Stored items:
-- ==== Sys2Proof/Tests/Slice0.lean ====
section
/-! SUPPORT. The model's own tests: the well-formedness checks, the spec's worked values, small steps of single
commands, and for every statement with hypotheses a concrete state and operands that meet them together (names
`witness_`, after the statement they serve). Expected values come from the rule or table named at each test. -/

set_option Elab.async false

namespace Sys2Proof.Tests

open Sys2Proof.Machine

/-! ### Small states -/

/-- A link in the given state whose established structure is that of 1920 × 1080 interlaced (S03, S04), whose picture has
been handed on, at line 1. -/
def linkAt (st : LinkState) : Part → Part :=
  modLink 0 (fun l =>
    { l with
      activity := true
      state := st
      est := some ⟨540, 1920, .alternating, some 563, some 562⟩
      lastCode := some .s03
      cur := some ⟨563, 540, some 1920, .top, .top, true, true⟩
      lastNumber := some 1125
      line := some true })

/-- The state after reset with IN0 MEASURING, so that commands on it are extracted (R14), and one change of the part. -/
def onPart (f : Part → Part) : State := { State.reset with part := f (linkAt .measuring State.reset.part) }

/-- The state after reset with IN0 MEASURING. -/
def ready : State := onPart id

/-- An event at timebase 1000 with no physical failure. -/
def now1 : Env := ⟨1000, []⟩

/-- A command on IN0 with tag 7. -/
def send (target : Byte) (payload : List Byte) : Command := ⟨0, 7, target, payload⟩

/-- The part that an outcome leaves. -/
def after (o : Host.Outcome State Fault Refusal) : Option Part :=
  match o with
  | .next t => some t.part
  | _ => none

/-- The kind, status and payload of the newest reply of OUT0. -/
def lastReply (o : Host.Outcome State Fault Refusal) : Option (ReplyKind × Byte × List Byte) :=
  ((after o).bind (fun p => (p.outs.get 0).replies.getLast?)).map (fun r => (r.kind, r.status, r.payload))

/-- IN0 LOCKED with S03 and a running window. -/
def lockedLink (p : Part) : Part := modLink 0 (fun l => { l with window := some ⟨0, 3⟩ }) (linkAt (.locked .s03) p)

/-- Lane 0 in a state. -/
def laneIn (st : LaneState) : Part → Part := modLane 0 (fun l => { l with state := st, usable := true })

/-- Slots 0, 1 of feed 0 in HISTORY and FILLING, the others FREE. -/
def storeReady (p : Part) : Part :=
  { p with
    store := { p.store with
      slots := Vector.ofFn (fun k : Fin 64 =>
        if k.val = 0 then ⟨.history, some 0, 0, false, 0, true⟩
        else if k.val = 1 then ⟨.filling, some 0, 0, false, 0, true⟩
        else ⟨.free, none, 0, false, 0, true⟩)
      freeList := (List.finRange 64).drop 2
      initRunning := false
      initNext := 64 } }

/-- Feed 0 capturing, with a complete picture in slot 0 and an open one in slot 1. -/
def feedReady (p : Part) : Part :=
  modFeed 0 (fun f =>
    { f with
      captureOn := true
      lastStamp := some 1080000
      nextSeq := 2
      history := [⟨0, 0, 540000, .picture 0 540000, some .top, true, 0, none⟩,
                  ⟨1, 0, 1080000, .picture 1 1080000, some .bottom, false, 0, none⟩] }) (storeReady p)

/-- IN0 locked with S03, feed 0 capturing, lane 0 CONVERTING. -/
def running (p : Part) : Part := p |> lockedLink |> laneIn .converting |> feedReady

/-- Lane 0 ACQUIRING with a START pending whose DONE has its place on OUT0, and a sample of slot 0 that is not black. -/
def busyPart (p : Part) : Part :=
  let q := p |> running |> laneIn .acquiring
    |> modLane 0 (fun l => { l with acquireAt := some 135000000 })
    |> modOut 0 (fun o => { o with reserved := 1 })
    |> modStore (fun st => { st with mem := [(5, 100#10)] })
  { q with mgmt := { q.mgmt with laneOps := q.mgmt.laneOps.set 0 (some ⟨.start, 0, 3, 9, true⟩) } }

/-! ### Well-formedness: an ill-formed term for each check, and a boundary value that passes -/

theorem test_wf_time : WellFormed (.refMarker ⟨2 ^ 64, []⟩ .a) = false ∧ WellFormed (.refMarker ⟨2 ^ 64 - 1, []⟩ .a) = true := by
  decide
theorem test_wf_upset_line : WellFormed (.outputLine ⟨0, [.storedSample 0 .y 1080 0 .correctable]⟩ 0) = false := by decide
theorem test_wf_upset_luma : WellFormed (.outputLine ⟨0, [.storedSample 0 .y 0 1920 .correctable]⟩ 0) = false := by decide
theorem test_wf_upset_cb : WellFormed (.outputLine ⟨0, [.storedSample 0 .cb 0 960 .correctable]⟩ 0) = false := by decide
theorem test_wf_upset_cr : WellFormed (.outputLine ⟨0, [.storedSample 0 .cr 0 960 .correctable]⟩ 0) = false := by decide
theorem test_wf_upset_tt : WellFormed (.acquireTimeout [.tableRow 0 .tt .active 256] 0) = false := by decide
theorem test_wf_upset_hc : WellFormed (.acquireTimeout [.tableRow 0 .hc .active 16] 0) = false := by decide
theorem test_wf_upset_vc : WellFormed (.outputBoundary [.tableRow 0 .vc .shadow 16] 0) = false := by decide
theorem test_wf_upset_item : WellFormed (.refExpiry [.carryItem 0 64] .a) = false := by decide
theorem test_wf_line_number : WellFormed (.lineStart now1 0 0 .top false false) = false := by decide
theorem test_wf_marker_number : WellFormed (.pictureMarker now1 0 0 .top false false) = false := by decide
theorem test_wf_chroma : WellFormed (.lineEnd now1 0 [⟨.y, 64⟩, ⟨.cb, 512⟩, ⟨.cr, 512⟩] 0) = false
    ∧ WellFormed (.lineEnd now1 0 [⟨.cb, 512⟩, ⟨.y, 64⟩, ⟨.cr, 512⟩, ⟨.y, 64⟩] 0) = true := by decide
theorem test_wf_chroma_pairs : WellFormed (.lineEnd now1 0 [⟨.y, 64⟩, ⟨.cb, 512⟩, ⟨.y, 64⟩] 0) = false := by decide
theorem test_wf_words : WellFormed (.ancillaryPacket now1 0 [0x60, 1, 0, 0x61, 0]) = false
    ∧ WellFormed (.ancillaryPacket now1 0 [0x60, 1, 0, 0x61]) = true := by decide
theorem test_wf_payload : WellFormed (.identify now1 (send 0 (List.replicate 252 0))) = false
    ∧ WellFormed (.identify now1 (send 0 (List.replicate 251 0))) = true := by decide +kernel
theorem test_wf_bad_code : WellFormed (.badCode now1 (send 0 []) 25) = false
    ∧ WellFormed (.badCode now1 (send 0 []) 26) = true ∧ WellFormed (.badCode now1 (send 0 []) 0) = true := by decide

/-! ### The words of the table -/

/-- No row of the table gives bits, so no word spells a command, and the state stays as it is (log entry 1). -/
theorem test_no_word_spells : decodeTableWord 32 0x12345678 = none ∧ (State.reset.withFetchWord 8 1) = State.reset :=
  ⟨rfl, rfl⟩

## REQUIRED ACTION
Transcribe every line of the data, exactly as it stands.

## ANSWER TO THIS PROBLEM
-- ==== Sys2Proof/Tests/Slice0.lean ====
section
/-! SUPPORT. The model's own tests: the well-formedness checks, the spec's worked values, small steps of single
commands, and for every statement with hypotheses a concrete state and operands that meet them together (names
`witness_`, after the statement they serve). Expected values come from the rule or table named at each test. -/

set_option Elab.async false

namespace Sys2Proof.Tests

open Sys2Proof.Machine

/-! ### Small states -/

/-- A link in the given state whose established structure is that of 1920 × 1080 interlaced (S03, S04), whose picture has
been handed on, at line 1. -/
def linkAt (st : LinkState) : Part → Part :=
  modLink 0 (fun l =>
    { l with
      activity := true
      state := st
      est := some ⟨540, 1920, .alternating, some 563, some 562⟩
      lastCode := some .s03
      cur := some ⟨563, 540, some 1920, .top, .top, true, true⟩
      lastNumber := some 1125
      line := some true })

/-- The state after reset with IN0 MEASURING, so that commands on it are extracted (R14), and one change of the part. -/
def onPart (f : Part → Part) : State := { State.reset with part := f (linkAt .measuring State.reset.part) }

/-- The state after reset with IN0 MEASURING. -/
def ready : State := onPart id

/-- An event at timebase 1000 with no physical failure. -/
def now1 : Env := ⟨1000, []⟩

/-- A command on IN0 with tag 7. -/
def send (target : Byte) (payload : List Byte) : Command := ⟨0, 7, target, payload⟩

/-- The part that an outcome leaves. -/
def after (o : Host.Outcome State Fault Refusal) : Option Part :=
  match o with
  | .next t => some t.part
  | _ => none

/-- The kind, status and payload of the newest reply of OUT0. -/
def lastReply (o : Host.Outcome State Fault Refusal) : Option (ReplyKind × Byte × List Byte) :=
  ((after o).bind (fun p => (p.outs.get 0).replies.getLast?)).map (fun r => (r.kind, r.status, r.payload))

/-- IN0 LOCKED with S03 and a running window. -/
def lockedLink (p : Part) : Part := modLink 0 (fun l => { l with window := some ⟨0, 3⟩ }) (linkAt (.locked .s03) p)

/-- Lane 0 in a state. -/
def laneIn (st : LaneState) : Part → Part := modLane 0 (fun l => { l with state := st, usable := true })

/-- Slots 0, 1 of feed 0 in HISTORY and FILLING, the others FREE. -/
def storeReady (p : Part) : Part :=
  { p with
    store := { p.store with
      slots := Vector.ofFn (fun k : Fin 64 =>
        if k.val = 0 then ⟨.history, some 0, 0, false, 0, true⟩
        else if k.val = 1 then ⟨.filling, some 0, 0, false, 0, true⟩
        else ⟨.free, none, 0, false, 0, true⟩)
      freeList := (List.finRange 64).drop 2
      initRunning := false
      initNext := 64 } }

/-- Feed 0 capturing, with a complete picture in slot 0 and an open one in slot 1. -/
def feedReady (p : Part) : Part :=
  modFeed 0 (fun f =>
    { f with
      captureOn := true
      lastStamp := some 1080000
      nextSeq := 2
      history := [⟨0, 0, 540000, .picture 0 540000, some .top, true, 0, none⟩,
                  ⟨1, 0, 1080000, .picture 1 1080000, some .bottom, false, 0, none⟩] }) (storeReady p)

/-- IN0 locked with S03, feed 0 capturing, lane 0 CONVERTING. -/
def running (p : Part) : Part := p |> lockedLink |> laneIn .converting |> feedReady

/-- Lane 0 ACQUIRING with a START pending whose DONE has its place on OUT0, and a sample of slot 0 that is not black. -/
def busyPart (p : Part) : Part :=
  let q := p |> running |> laneIn .acquiring
    |> modLane 0 (fun l => { l with acquireAt := some 135000000 })
    |> modOut 0 (fun o => { o with reserved := 1 })
    |> modStore (fun st => { st with mem := [(5, 100#10)] })
  { q with mgmt := { q.mgmt with laneOps := q.mgmt.laneOps.set 0 (some ⟨.start, 0, 3, 9, true⟩) } }

/-! ### Well-formedness: an ill-formed term for each check, and a boundary value that passes -/

theorem test_wf_time : WellFormed (.refMarker ⟨2 ^ 64, []⟩ .a) = false ∧ WellFormed (.refMarker ⟨2 ^ 64 - 1, []⟩ .a) = true := by
  decide
theorem test_wf_upset_line : WellFormed (.outputLine ⟨0, [.storedSample 0 .y 1080 0 .correctable]⟩ 0) = false := by decide
theorem test_wf_upset_luma : WellFormed (.outputLine ⟨0, [.storedSample 0 .y 0 1920 .correctable]⟩ 0) = false := by decide
theorem test_wf_upset_cb : WellFormed (.outputLine ⟨0, [.storedSample 0 .cb 0 960 .correctable]⟩ 0) = false := by decide
theorem test_wf_upset_cr : WellFormed (.outputLine ⟨0, [.storedSample 0 .cr 0 960 .correctable]⟩ 0) = false := by decide
theorem test_wf_upset_tt : WellFormed (.acquireTimeout [.tableRow 0 .tt .active 256] 0) = false := by decide
theorem test_wf_upset_hc : WellFormed (.acquireTimeout [.tableRow 0 .hc .active 16] 0) = false := by decide
theorem test_wf_upset_vc : WellFormed (.outputBoundary [.tableRow 0 .vc .shadow 16] 0) = false := by decide
theorem test_wf_upset_item : WellFormed (.refExpiry [.carryItem 0 64] .a) = false := by decide
theorem test_wf_line_number : WellFormed (.lineStart now1 0 0 .top false false) = false := by decide
theorem test_wf_marker_number : WellFormed (.pictureMarker now1 0 0 .top false false) = false := by decide
theorem test_wf_chroma : WellFormed (.lineEnd now1 0 [⟨.y, 64⟩, ⟨.cb, 512⟩, ⟨.cr, 512⟩] 0) = false
    ∧ WellFormed (.lineEnd now1 0 [⟨.cb, 512⟩, ⟨.y, 64⟩, ⟨.cr, 512⟩, ⟨.y, 64⟩] 0) = true := by decide
theorem test_wf_chroma_pairs : WellFormed (.lineEnd now1 0 [⟨.y, 64⟩, ⟨.cb, 512⟩, ⟨.y, 64⟩] 0) = false := by decide
theorem test_wf_words : WellFormed (.ancillaryPacket now1 0 [0x60, 1, 0, 0x61, 0]) = false
    ∧ WellFormed (.ancillaryPacket now1 0 [0x60, 1, 0, 0x61]) = true := by decide
theorem test_wf_payload : WellFormed (.identify now1 (send 0 (List.replicate 252 0))) = false
    ∧ WellFormed (.identify now1 (send 0 (List.replicate 251 0))) = true := by decide +kernel
theorem test_wf_bad_code : WellFormed (.badCode now1 (send 0 []) 25) = false
    ∧ WellFormed (.badCode now1 (send 0 []) 26) = true ∧ WellFormed (.badCode now1 (send 0 []) 0) = true := by decide

/-! ### The words of the table -/

/-- No row of the table gives bits, so no word spells a command, and the state stays as it is (log entry 1). -/
theorem test_no_word_spells : decodeTableWord 32 0x12345678 = none ∧ (State.reset.withFetchWord 8 1) = State.reset :=
  ⟨rfl, rfl⟩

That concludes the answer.